TASK DIRECTIONS:
Go line by line through the records below. Copy whichever lines contain the string "none".

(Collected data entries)
········
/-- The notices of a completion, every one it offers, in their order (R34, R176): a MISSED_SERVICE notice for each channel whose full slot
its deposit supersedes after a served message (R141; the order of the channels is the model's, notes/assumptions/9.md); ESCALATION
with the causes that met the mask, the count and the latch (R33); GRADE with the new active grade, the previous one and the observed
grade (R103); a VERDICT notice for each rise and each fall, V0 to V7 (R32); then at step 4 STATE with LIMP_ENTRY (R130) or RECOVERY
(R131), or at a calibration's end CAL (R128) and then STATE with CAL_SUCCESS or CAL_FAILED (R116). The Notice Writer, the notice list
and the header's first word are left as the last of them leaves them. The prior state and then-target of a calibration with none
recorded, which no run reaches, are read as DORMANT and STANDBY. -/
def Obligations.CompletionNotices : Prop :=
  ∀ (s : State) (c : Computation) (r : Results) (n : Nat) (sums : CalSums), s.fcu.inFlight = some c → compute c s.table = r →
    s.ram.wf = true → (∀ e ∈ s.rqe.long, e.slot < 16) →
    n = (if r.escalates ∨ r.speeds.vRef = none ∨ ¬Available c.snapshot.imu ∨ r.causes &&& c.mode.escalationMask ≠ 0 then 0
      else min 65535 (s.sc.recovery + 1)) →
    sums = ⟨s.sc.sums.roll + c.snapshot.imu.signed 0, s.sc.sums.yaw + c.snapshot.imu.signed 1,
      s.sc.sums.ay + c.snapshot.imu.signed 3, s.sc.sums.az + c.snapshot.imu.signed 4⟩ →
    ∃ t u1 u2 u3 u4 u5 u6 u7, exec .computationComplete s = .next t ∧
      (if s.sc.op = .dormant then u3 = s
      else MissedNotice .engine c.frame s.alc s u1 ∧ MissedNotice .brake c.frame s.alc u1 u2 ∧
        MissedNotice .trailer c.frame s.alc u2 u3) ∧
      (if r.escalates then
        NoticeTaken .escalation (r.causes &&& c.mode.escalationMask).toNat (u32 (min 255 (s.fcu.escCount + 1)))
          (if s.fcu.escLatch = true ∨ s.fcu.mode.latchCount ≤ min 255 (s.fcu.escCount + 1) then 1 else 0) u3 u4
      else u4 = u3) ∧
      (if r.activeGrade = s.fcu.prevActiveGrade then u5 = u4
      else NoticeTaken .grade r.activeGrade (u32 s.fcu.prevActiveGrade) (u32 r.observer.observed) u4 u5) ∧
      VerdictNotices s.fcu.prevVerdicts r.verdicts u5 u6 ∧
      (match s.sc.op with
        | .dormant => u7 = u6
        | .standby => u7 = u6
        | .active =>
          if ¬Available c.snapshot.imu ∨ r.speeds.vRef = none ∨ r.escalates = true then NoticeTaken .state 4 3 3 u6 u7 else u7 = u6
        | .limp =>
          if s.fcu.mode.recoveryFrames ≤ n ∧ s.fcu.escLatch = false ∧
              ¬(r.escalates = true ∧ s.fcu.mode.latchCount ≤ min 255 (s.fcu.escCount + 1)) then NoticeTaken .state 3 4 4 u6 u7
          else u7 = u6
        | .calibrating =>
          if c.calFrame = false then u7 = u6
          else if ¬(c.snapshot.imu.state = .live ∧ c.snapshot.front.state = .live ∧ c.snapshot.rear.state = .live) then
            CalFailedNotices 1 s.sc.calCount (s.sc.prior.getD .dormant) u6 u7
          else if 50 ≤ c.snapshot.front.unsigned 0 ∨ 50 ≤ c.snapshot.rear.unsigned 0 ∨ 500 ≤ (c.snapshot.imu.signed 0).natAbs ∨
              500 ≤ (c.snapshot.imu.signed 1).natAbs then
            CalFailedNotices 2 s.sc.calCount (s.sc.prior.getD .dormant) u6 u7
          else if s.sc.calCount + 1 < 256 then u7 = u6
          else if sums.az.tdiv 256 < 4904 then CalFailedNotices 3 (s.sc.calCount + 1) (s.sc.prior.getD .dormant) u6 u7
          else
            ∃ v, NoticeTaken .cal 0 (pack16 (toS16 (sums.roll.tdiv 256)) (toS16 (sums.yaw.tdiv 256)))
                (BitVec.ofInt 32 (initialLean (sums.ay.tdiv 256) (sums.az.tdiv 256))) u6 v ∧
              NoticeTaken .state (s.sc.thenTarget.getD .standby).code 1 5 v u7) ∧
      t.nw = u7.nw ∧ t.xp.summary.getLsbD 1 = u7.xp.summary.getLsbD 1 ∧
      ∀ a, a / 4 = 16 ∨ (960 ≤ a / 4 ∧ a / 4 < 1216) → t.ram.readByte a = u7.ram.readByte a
········
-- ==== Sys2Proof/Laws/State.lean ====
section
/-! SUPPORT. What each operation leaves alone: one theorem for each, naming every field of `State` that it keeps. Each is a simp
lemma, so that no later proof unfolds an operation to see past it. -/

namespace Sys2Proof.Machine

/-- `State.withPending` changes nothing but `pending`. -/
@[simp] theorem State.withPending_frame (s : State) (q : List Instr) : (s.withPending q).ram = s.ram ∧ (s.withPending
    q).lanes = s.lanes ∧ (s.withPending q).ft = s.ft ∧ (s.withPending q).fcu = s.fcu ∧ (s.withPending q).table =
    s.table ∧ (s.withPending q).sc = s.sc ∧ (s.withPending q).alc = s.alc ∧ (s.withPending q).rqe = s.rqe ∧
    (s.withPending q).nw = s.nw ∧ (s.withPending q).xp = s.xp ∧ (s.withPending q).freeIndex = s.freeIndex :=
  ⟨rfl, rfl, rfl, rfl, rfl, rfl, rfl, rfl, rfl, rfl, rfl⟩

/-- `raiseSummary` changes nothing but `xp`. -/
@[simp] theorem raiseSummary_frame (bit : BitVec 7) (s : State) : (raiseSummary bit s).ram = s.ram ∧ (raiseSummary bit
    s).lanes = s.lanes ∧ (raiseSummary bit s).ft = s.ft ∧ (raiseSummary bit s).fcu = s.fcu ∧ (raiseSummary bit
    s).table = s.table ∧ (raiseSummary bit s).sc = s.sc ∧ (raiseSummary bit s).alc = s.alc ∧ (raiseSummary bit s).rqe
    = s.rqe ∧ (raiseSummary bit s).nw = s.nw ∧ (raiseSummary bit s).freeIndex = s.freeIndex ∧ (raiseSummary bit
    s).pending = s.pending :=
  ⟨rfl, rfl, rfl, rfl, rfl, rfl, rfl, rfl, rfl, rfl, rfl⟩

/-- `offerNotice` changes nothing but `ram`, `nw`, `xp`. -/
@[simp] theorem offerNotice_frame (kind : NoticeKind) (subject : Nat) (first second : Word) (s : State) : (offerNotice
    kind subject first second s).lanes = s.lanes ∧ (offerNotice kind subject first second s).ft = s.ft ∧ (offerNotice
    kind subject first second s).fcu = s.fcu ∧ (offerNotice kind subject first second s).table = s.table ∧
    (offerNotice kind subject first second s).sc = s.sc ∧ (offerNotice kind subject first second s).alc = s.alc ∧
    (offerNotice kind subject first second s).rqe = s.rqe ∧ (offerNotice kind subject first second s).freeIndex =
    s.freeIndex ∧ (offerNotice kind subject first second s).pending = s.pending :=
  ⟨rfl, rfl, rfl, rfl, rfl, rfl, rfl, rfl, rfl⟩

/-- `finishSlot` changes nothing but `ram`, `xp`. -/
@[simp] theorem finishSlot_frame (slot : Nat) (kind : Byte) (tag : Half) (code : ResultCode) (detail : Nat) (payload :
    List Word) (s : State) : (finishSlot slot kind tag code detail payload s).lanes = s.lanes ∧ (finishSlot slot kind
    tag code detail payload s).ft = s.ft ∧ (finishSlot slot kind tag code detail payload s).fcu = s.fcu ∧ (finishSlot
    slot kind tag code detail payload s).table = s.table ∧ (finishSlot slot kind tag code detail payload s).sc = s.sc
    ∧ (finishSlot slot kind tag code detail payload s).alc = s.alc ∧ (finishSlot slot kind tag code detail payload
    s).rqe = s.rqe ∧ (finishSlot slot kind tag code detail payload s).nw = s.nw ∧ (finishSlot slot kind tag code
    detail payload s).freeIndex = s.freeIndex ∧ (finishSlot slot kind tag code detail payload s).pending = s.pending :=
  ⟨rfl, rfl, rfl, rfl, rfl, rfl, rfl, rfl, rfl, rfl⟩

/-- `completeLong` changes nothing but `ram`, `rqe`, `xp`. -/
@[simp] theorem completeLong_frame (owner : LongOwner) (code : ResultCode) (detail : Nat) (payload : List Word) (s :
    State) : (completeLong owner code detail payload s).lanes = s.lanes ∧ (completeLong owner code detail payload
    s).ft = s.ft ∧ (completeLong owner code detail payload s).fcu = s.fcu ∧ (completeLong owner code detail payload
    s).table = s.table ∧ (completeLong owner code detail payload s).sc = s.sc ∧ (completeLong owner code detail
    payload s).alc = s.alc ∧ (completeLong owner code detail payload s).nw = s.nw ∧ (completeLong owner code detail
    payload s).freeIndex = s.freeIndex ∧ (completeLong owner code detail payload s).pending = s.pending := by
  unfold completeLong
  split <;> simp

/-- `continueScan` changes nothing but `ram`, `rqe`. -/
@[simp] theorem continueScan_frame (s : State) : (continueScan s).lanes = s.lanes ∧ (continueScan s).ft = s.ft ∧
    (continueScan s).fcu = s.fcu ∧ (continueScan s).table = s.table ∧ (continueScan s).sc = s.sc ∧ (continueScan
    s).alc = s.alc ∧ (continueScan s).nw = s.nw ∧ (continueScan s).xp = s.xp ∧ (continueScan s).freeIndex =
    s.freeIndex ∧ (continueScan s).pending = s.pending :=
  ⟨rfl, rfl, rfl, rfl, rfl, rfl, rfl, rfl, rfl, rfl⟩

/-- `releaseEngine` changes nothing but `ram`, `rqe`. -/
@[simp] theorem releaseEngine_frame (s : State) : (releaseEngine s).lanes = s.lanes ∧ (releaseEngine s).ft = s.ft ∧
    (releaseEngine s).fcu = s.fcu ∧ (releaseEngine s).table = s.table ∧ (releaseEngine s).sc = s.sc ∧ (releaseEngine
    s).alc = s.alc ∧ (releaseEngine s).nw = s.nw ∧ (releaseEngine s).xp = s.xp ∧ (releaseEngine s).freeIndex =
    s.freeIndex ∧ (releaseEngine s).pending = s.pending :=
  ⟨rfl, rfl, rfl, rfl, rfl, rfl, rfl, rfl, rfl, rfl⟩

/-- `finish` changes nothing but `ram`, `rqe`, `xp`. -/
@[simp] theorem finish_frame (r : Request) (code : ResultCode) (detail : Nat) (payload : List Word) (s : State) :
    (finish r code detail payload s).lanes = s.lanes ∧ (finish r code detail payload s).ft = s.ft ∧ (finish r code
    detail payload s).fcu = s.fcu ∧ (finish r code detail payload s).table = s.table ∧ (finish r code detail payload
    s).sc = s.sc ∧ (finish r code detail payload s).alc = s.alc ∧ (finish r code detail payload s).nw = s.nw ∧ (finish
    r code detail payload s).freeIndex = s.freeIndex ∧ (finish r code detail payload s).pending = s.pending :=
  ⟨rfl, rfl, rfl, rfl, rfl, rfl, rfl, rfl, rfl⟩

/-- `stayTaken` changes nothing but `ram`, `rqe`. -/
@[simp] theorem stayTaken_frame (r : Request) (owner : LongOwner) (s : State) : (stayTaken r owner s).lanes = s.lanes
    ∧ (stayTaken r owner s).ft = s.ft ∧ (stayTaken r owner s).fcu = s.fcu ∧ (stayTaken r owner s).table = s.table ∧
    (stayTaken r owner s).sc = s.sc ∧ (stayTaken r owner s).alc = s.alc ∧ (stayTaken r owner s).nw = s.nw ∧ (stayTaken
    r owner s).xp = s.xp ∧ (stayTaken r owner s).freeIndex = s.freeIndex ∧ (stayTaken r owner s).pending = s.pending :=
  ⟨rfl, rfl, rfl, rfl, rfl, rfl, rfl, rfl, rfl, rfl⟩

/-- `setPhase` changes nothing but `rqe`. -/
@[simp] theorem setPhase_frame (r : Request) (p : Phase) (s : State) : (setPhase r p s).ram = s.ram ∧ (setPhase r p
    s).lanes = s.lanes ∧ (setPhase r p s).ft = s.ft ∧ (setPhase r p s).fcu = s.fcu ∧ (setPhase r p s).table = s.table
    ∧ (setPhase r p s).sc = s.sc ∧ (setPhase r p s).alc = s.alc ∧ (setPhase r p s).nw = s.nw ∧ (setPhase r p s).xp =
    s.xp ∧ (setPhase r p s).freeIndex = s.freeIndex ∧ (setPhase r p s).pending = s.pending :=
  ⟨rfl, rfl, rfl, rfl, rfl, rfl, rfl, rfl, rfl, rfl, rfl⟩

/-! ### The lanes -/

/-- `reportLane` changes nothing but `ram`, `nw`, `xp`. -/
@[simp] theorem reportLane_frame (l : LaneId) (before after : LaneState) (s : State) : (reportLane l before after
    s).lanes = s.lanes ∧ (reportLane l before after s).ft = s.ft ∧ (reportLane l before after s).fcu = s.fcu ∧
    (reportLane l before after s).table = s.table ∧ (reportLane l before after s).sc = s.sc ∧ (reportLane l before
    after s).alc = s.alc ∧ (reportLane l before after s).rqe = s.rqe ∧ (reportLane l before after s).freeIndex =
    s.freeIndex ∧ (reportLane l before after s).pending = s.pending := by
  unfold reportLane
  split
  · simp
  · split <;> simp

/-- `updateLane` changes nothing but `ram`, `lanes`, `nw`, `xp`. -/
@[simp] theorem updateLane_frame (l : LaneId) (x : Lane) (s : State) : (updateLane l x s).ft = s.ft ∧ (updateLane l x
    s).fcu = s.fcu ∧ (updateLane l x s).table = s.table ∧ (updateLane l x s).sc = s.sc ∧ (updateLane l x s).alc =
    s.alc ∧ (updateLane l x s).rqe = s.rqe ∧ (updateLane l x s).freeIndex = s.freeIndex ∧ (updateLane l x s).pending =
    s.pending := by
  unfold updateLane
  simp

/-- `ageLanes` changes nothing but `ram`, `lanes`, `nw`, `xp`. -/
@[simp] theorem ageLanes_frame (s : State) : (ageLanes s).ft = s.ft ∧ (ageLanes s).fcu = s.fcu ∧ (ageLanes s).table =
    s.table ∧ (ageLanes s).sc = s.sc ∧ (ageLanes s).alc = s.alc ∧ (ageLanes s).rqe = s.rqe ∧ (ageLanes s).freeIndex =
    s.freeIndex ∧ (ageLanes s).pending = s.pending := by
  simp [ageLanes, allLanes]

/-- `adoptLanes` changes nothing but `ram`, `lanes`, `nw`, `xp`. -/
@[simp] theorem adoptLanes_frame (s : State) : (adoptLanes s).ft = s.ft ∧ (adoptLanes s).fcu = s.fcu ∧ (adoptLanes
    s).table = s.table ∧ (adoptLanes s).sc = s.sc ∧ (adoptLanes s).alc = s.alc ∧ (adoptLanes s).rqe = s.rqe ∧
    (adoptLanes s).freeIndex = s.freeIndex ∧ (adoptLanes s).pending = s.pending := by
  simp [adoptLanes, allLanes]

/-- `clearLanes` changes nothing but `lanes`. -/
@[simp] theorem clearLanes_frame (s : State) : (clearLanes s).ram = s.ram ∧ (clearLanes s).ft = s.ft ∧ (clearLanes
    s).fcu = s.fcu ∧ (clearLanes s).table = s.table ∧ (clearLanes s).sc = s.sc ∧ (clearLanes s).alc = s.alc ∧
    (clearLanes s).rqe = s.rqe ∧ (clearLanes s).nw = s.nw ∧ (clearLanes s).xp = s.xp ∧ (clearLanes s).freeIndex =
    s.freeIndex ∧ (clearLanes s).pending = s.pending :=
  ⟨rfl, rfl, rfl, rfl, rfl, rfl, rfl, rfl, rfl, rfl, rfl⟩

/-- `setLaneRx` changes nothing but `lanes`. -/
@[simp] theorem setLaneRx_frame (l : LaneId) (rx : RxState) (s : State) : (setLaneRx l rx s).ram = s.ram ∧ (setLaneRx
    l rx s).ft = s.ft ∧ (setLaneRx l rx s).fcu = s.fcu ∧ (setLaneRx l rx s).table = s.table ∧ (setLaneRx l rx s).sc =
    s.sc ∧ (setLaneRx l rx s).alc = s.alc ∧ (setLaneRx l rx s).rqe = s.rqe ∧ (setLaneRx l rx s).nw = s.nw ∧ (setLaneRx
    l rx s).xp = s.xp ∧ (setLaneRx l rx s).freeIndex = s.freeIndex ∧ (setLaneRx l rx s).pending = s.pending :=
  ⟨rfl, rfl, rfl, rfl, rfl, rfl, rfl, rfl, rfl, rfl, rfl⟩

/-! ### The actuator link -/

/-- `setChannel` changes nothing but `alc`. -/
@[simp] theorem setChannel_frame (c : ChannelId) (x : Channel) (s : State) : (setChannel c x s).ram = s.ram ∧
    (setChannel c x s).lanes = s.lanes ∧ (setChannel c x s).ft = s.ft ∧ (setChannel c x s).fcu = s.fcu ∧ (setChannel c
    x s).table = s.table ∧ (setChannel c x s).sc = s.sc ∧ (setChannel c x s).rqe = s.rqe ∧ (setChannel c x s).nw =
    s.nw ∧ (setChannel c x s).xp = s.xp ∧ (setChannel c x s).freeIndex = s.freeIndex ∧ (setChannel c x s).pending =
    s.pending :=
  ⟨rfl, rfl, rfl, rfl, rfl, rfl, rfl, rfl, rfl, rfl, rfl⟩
········
REPLY TO THE TASK:
and the header's first word are left as the last of them leaves them. The prior state and then-target of a calibration with none
    n = (if r.escalates ∨ r.speeds.vRef = none ∨ ¬Available c.snapshot.imu ∨ r.causes &&& c.mode.escalationMask ≠ 0 then 0
          if ¬Available c.snapshot.imu ∨ r.speeds.vRef = none ∨ r.escalates = true then NoticeTaken .state 4 3 3 u6 u7 else u7 = u6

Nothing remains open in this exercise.